Quilts: Visual Voice for Women

One of the centerpieces of my upcoming book on Elizabeth Colt, her life through the lens of visual objects, will highlight art production by women living in Hartford. Women, everyday women who created beauty in their domestic spheres. In my blog post, “Miranda Robinson: The Sampler,” I introduced needlework and the pictorial compositions by women with needle and polychrome fibers. Other feminine arts I am exploring is quilting.

“Anonymous Was A Woman,” by Mirra Bank, a lively celebration of traditional American Art, describes the quilt, “that most anonymous of women’s arts, rarely dated or signed, summarizes more than any other form the major themes in a woman’s life–its beginnings, endings and celebrations retold in bits of colored cloth.” Below is an example by 19th century woman Anna A. Wildman from the collection at the Wadsworth Atheneum. “Sunburst and Grapevine” evokes a modernist aesthetic from geometric patterns that “burst” like a kaleidoscope within its winding floral border.

Anna A. Wildman, “Sunburst and Grapevine Quilt,”1840
http://www.thewadsworth.org

At the Hartford Public Library, “Hartford History Center” I was introduced to the prolific quilts by contemporary fiber artist and Hartford resident, Linda Martin in the exhibition, “Sharing Stories.” Her work inspires me to consider including in my book visual objects, artistic expressions by women in the 21st century. Incorporating contributions by contemporary women, I think, will help inform my reader to the ways Hartford’s rich cultural and artistic is continued today.

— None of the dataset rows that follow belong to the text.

-- ==== Sys2Proof/Machine/CtlOps.lean ====
section
/-!
DEFINITION. Machine/CtlOps.lean: the operations of CTL (R43 to R46, R49, R69, R70) and the commands that end a cluster cycle,
report a trap and end a hold.
-/
namespace Sys2Proof.Machine

/-- NOP. -/
def execNop (c : Fin 32) (s : State) : Answer := .next (s.issue c (fun _ => ctlOp 1 [] false none .none))

/-- END: the instance ends; its stores still land (R49). -/
def execEndOp (c : Fin 32) (s : State) : Answer := .next (s.issue c (fun _ => ctlOp 1 [] false none .stop))

/-- RET: pops the return stack; RSTACK when it is empty (R43). -/
def execRet (c : Fin 32) (s : State) : Answer :=
  .next (s.issue c (fun x =>
    ctlOp 1 [] true (if x.depth = 0 then some cRstack else none) (.ret (Tab.get (fun _ => 0) x.rs (x.depth - 1)).toNat)))

/-- BR: taken when its condition holds on FLG of the end of the previous cycle (R41, R70). -/
def execBr (c : Fin 32) (cc : Fin 16) (target : Syl) (s : State) : Answer :=
  .next (s.issue c (fun x => ctlOp 2 [] true none (if condHolds cc x.flg then .jump target.toNat else .none)))

/-- CALL: pushes the address of the next bundle; RSTACK when 8 entries are held (R43). -/
def execCall (c : Fin 32) (target : Syl) (s : State) : Answer :=
  .next (s.issue c (fun x => ctlOp 2 [] true (if 8 ≤ x.depth then some cRstack else none) (.call target.toNat)))

/-- BRD: an unconditional branch to Ds; a target with bits [15:14] set raises UNMAPPED when it issues (R69). -/
def execBrd (c : Fin 32) (ds : Fin 32) (s : State) : Answer :=
  .next (s.issue c (fun x => ctlOp 1 [] true none (.jump (x.dr ds).toNat)))

/-- LOOPD: count Ds, 14-bit end address (R44, R45, R69). -/
def execLoopd (c : Fin 32) (ds : Fin 32) (last : Syl) (s : State) : Answer :=
  .next (s.issue c (fun x => loopOp x (x.dr ds).toNat last.toNat))

/-- LOOPI: a count of 0 to 4,095; LE is the address of the LOOPI bundle plus the end offset (R69). -/
def execLoopi (c : Fin 32) (count : BitVec 12) (off : BitVec 10) (s : State) : Answer :=
  .next (s.issue c (fun x => loopOp x count.toNat (x.pc + off.toNat)))

/-! ### Cycle, trap and hold -/

/-- RESULT_LANDS: the present cycle of cluster c ends: results that are due land, and the next bundle is chosen
(R36 to R46, R49 to R51). Log entry 22, DEDUCED. -/
def execResultLands (c : Fin 32) (s : State) : Answer := .next (s.tick c)

/-- TRAP: the bundle at PC meets a condition of R72, or the operations that have issued in it do: the bundle does not
execute, and the trap or the earlier cause of R51 takes effect. -/
def execTrap (c : Fin 32) (s : State) : Answer :=
  .next (if s.canIssue c then
    match Fail.meet (s.cluster c).iss.fail (if (s.cluster c).iss.units.isEmpty then (s.cluster c).bundleFail else none) with
    | some f => s.failAt c f
    | none => s
  else s)

/-- OVERRUN: the cycle after the declared count is reached before END has issued (R50). -/
def execOverrun (c : Fin 32) (s : State) : Answer :=
  .next (if decide ((s.cluster c).phase = .run) && decide (s.declared c < (s.cluster c).cycle) then s.instFault c cOverrun
    else s)

/-- EMULATION_TIMEOUT: a hold has lasted TIMEOUT µs without GO or FAIL: the instance faults (R77, R78). -/
def execEmulationTimeout (c : Fin 32) (s : State) : Answer :=
  .next (if (s.cluster c).phase = .held then s.instFault c cTrap else s)

/-- TRAP_RESUME with GO (R76, R77). Log entry 26, DEDUCED. Log entry 103, DEDUCED. -/
def execTrapResumeGo (c : Fin 32) (skip : Byte) (s : State) : Answer :=
  .next (s.writeResume c (0x100 + skip.toNat))

/-- TRAP_RESUME with GO and REDIRECT: the bundle branches to TRAP_TARGET (R76). Log entry 25, DEDUCED. -/
def execTrapResumeRedirect (c : Fin 32) (skip : Byte) (s : State) : Answer :=
  .next (s.writeResume c (0x500 + skip.toNat))

/-- TRAP_RESUME with FAIL (R76, R77). -/
def execTrapResumeFail (c : Fin 32) (s : State) : Answer := .next (s.writeResume c 0x200)

end Sys2Proof.Machine
end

Linda Martin’s quilts carry on a long tradition, especially in the African American community, to tell stories. Martin’s layers of “small pieces of synthetic and natural fabrics, each no larger than two inches,” result in engaging portraits commemorating important figures. My favorite in the exhibition is of famed dancer and choreographer Dr. Pearl Primus, “credited with bringing African dance to American audiences.” Notice the ways Martin builds up the structure of her face with a sculptural quality, embedding small dancing figures throughout her headscarf. Her interpretation of her subject is fully expressed using colorful fabrics and overlapping layers of fused fabric exposing raw edges. Martin says her technique “evolved from mosaic patterns into free-form using the unorthodox technique ‘freehand patchwork.’ Her portraits give a “voice through the visual of the portrait’s persona.”